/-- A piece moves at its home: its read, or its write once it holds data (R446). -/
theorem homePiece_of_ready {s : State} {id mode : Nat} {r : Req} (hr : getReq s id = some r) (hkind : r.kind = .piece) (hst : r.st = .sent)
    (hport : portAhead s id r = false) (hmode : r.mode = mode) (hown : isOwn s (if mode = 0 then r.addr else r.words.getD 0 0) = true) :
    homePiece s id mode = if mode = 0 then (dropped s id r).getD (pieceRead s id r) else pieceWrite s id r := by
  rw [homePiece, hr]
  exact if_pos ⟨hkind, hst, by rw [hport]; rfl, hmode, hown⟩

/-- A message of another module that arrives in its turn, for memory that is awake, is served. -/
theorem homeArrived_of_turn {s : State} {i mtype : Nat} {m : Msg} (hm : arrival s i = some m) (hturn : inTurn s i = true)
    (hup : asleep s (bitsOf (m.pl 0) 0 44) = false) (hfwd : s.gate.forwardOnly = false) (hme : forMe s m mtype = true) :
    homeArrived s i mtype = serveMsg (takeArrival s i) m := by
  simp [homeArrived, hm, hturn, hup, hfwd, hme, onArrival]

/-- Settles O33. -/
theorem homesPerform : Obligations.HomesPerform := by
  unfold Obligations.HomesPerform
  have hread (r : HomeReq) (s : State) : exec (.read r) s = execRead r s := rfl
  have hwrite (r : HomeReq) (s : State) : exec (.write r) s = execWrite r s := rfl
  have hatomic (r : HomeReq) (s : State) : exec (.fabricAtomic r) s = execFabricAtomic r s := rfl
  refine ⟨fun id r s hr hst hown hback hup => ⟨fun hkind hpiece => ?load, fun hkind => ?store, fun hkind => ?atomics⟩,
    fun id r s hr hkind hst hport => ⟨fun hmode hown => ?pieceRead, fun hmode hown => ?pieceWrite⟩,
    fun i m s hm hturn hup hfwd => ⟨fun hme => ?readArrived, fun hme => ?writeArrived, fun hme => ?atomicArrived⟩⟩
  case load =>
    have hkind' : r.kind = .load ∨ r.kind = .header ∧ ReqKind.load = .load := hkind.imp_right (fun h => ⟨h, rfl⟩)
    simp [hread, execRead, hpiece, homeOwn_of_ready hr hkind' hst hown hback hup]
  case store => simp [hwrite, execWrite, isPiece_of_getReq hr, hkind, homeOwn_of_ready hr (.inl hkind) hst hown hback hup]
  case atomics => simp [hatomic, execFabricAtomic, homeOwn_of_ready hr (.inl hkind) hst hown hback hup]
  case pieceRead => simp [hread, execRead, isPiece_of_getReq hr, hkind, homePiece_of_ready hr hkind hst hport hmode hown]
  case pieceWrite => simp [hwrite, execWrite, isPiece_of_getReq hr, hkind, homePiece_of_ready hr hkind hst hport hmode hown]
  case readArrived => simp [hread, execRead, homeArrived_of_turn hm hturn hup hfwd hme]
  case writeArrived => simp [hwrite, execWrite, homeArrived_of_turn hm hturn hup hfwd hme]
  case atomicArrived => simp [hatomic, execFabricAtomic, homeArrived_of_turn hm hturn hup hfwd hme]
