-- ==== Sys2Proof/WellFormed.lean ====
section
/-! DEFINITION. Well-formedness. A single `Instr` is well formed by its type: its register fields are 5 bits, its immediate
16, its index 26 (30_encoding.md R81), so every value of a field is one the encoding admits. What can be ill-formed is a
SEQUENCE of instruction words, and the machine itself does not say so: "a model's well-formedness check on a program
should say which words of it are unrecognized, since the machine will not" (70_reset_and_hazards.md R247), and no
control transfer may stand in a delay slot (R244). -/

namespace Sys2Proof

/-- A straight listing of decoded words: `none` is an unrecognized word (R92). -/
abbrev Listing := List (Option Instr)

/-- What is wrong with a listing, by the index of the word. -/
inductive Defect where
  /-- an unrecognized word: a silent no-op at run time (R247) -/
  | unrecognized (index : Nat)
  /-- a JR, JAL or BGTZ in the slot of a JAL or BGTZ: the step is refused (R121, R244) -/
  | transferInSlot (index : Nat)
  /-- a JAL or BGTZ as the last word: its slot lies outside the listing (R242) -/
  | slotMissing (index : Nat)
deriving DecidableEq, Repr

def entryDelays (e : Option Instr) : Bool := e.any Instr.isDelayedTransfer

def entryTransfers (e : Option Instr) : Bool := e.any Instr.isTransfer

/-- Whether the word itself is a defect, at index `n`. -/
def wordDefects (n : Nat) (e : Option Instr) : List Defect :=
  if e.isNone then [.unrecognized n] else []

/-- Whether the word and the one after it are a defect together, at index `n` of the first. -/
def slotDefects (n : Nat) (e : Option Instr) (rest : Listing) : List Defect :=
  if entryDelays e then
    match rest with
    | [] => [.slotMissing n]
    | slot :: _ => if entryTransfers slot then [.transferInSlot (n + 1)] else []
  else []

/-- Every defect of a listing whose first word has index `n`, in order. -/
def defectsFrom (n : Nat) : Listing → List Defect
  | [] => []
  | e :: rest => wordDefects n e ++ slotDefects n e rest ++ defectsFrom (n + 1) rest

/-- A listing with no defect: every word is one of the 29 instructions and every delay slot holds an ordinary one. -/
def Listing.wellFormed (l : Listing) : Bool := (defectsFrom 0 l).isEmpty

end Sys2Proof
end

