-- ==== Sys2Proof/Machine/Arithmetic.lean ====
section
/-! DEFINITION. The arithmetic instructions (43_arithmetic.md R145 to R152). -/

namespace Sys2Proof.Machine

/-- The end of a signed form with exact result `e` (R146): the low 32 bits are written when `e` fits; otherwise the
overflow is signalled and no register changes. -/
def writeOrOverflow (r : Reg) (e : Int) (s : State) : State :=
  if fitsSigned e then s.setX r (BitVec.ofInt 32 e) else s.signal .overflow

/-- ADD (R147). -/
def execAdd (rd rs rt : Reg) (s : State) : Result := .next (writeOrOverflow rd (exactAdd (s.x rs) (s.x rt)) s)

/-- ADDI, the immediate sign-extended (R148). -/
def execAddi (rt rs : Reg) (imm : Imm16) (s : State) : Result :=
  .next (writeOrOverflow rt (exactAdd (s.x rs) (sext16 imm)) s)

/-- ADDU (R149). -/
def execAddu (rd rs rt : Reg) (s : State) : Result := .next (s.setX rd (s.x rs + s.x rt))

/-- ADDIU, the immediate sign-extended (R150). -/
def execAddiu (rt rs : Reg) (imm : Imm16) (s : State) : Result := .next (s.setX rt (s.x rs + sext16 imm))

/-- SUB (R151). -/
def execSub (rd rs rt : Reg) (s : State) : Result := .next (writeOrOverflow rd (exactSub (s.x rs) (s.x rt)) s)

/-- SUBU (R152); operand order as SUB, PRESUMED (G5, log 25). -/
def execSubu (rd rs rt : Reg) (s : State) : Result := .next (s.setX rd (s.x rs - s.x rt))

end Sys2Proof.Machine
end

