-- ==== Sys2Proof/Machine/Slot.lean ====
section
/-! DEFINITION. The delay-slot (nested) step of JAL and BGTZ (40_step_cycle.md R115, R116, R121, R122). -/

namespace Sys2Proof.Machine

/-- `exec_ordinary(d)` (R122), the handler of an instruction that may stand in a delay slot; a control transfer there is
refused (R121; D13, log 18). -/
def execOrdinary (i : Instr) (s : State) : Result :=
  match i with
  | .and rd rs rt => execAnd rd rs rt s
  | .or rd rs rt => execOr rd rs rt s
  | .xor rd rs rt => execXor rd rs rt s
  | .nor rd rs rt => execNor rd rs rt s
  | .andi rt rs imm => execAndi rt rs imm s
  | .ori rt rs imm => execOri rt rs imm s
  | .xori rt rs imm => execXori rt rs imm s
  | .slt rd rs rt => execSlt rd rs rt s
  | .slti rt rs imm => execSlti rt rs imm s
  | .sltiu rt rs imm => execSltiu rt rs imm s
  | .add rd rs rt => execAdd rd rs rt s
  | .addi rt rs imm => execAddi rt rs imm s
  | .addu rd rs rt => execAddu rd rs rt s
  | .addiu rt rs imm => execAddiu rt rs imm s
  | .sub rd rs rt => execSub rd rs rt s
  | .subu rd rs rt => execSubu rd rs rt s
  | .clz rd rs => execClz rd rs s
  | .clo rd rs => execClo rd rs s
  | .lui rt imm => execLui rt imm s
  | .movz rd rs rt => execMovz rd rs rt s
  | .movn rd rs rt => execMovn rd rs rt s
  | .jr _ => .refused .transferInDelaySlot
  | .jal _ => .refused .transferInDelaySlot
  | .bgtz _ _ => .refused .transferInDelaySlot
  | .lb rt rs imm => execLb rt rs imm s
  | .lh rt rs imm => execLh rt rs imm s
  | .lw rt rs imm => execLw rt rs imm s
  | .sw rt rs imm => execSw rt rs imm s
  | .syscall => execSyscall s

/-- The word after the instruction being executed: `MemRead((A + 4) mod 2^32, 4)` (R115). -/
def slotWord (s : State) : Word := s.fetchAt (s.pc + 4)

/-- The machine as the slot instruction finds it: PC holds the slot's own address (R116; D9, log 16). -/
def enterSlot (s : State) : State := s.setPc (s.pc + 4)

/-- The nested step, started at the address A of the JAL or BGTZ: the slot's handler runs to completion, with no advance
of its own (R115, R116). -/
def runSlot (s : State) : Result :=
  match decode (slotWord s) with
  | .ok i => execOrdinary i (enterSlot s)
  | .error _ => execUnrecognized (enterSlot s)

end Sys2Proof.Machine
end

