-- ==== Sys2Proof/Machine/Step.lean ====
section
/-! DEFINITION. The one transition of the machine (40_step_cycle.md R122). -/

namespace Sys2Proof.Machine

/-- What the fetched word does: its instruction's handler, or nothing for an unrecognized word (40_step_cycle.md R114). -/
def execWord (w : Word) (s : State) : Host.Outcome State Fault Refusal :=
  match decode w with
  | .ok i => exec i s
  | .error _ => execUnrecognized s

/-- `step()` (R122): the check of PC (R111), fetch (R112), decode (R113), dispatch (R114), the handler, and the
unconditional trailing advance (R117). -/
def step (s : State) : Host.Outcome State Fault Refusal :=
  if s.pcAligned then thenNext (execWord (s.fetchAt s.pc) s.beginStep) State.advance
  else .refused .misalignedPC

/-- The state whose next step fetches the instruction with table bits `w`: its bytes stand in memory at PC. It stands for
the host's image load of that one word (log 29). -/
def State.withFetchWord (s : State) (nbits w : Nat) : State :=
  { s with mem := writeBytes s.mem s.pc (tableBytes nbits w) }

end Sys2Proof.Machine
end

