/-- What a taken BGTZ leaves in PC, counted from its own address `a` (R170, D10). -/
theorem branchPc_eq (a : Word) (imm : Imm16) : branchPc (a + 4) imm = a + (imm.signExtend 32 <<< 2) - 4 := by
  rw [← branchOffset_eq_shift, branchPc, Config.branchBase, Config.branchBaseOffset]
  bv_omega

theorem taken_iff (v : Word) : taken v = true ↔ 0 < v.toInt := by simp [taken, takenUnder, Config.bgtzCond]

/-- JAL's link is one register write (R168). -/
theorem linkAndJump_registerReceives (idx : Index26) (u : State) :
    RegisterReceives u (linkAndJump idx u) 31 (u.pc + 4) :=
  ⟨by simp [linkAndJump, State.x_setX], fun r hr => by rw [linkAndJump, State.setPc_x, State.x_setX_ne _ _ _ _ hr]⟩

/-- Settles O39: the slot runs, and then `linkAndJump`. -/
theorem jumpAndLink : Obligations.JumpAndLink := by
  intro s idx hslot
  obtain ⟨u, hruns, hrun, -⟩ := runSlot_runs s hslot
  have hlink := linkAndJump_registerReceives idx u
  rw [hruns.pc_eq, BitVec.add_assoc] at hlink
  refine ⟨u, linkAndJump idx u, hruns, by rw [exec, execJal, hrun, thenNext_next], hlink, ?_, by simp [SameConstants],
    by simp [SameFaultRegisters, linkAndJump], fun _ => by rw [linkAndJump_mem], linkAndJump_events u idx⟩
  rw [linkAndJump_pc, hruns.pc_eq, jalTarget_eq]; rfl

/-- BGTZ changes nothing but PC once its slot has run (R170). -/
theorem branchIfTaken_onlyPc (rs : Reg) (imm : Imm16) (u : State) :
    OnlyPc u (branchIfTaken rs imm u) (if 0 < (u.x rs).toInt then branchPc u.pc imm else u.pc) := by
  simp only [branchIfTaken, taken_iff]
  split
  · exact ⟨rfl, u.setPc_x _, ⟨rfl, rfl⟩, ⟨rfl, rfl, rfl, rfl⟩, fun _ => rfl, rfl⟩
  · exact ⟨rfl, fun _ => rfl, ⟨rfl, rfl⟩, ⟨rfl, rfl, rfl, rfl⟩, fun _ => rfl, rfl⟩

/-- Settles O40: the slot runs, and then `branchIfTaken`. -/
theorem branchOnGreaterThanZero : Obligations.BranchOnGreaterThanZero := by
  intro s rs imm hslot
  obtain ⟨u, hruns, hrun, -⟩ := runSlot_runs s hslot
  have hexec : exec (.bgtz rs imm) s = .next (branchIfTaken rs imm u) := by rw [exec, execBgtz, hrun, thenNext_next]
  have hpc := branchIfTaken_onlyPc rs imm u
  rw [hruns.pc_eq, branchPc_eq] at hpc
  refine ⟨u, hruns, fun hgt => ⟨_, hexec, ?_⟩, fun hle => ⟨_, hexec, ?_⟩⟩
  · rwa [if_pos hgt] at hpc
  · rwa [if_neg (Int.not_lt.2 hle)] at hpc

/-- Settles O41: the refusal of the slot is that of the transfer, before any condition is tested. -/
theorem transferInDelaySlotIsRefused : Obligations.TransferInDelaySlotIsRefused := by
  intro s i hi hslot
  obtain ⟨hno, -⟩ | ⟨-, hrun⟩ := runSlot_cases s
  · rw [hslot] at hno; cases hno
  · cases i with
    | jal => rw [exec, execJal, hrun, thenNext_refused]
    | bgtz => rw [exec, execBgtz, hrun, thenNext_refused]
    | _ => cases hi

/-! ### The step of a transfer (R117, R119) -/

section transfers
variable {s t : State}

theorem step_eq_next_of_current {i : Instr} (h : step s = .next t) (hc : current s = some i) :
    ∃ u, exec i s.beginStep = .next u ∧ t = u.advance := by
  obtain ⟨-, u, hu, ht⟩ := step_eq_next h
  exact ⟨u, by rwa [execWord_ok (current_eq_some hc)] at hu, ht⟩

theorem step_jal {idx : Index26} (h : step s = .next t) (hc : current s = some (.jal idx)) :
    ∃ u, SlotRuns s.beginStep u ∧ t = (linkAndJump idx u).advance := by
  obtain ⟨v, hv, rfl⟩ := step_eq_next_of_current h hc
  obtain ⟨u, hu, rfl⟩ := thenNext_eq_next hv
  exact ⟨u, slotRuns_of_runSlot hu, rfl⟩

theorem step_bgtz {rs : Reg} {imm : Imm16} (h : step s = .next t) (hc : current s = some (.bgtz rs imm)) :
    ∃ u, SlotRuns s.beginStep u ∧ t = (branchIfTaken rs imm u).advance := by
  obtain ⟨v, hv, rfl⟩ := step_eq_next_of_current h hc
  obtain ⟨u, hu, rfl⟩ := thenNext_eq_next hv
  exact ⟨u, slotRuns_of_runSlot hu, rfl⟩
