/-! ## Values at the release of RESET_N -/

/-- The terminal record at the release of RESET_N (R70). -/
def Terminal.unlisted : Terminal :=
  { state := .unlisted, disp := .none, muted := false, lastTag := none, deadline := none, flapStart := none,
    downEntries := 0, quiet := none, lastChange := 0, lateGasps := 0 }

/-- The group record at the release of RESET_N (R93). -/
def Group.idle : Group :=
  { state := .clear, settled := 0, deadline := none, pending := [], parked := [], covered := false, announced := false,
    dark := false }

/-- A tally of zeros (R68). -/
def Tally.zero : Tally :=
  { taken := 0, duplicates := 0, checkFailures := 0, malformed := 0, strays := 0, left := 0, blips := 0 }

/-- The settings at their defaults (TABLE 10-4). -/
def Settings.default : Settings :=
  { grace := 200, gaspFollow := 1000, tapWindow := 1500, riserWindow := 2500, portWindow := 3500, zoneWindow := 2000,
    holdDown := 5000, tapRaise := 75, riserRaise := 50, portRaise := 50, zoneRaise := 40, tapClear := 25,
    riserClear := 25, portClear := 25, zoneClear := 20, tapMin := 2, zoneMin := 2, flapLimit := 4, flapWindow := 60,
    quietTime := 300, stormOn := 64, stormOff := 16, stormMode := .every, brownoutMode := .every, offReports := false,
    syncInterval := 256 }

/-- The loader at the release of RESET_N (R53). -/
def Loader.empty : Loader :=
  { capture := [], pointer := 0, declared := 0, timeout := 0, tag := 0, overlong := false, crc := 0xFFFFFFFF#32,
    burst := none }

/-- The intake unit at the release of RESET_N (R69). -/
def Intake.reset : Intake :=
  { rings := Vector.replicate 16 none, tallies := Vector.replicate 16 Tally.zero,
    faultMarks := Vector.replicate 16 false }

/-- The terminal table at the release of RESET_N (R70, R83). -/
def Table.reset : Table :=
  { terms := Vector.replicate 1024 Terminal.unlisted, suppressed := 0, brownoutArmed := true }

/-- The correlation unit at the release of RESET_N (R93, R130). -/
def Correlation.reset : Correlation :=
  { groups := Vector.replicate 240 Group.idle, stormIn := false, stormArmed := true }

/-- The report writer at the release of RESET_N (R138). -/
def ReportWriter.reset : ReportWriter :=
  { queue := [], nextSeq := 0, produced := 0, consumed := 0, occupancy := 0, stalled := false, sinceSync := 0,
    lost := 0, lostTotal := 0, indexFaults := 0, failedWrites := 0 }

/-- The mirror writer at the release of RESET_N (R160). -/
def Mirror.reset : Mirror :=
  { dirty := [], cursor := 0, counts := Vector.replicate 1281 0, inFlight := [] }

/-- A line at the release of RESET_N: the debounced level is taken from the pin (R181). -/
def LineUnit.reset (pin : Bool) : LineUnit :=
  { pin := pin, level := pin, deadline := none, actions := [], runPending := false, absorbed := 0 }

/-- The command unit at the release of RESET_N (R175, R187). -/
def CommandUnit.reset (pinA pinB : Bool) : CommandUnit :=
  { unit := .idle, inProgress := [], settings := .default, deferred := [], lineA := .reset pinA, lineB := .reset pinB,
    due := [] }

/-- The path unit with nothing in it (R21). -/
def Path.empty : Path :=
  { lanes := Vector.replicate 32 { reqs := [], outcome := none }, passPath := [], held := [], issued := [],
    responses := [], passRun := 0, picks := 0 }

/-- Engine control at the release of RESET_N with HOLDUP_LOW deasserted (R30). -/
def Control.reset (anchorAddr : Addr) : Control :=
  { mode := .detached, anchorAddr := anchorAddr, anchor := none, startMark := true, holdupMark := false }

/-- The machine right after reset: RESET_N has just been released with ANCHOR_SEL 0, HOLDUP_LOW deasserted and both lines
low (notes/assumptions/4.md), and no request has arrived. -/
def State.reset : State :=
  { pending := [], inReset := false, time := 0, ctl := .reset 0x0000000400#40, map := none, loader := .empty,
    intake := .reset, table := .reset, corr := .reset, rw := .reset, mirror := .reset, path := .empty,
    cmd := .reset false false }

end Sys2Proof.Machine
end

- **What is needed**
With "nothing" as the word to match, copy each line of the records that has it.

- **Solved exercise**
/-- What the fetched word does: its instruction's handler, or nothing for an unrecognized word (40_step_cycle.md R114). -/
/-- BGTZ changes nothing but PC once its slot has run (R170). -/
/-- The path unit with nothing in it (R21). -/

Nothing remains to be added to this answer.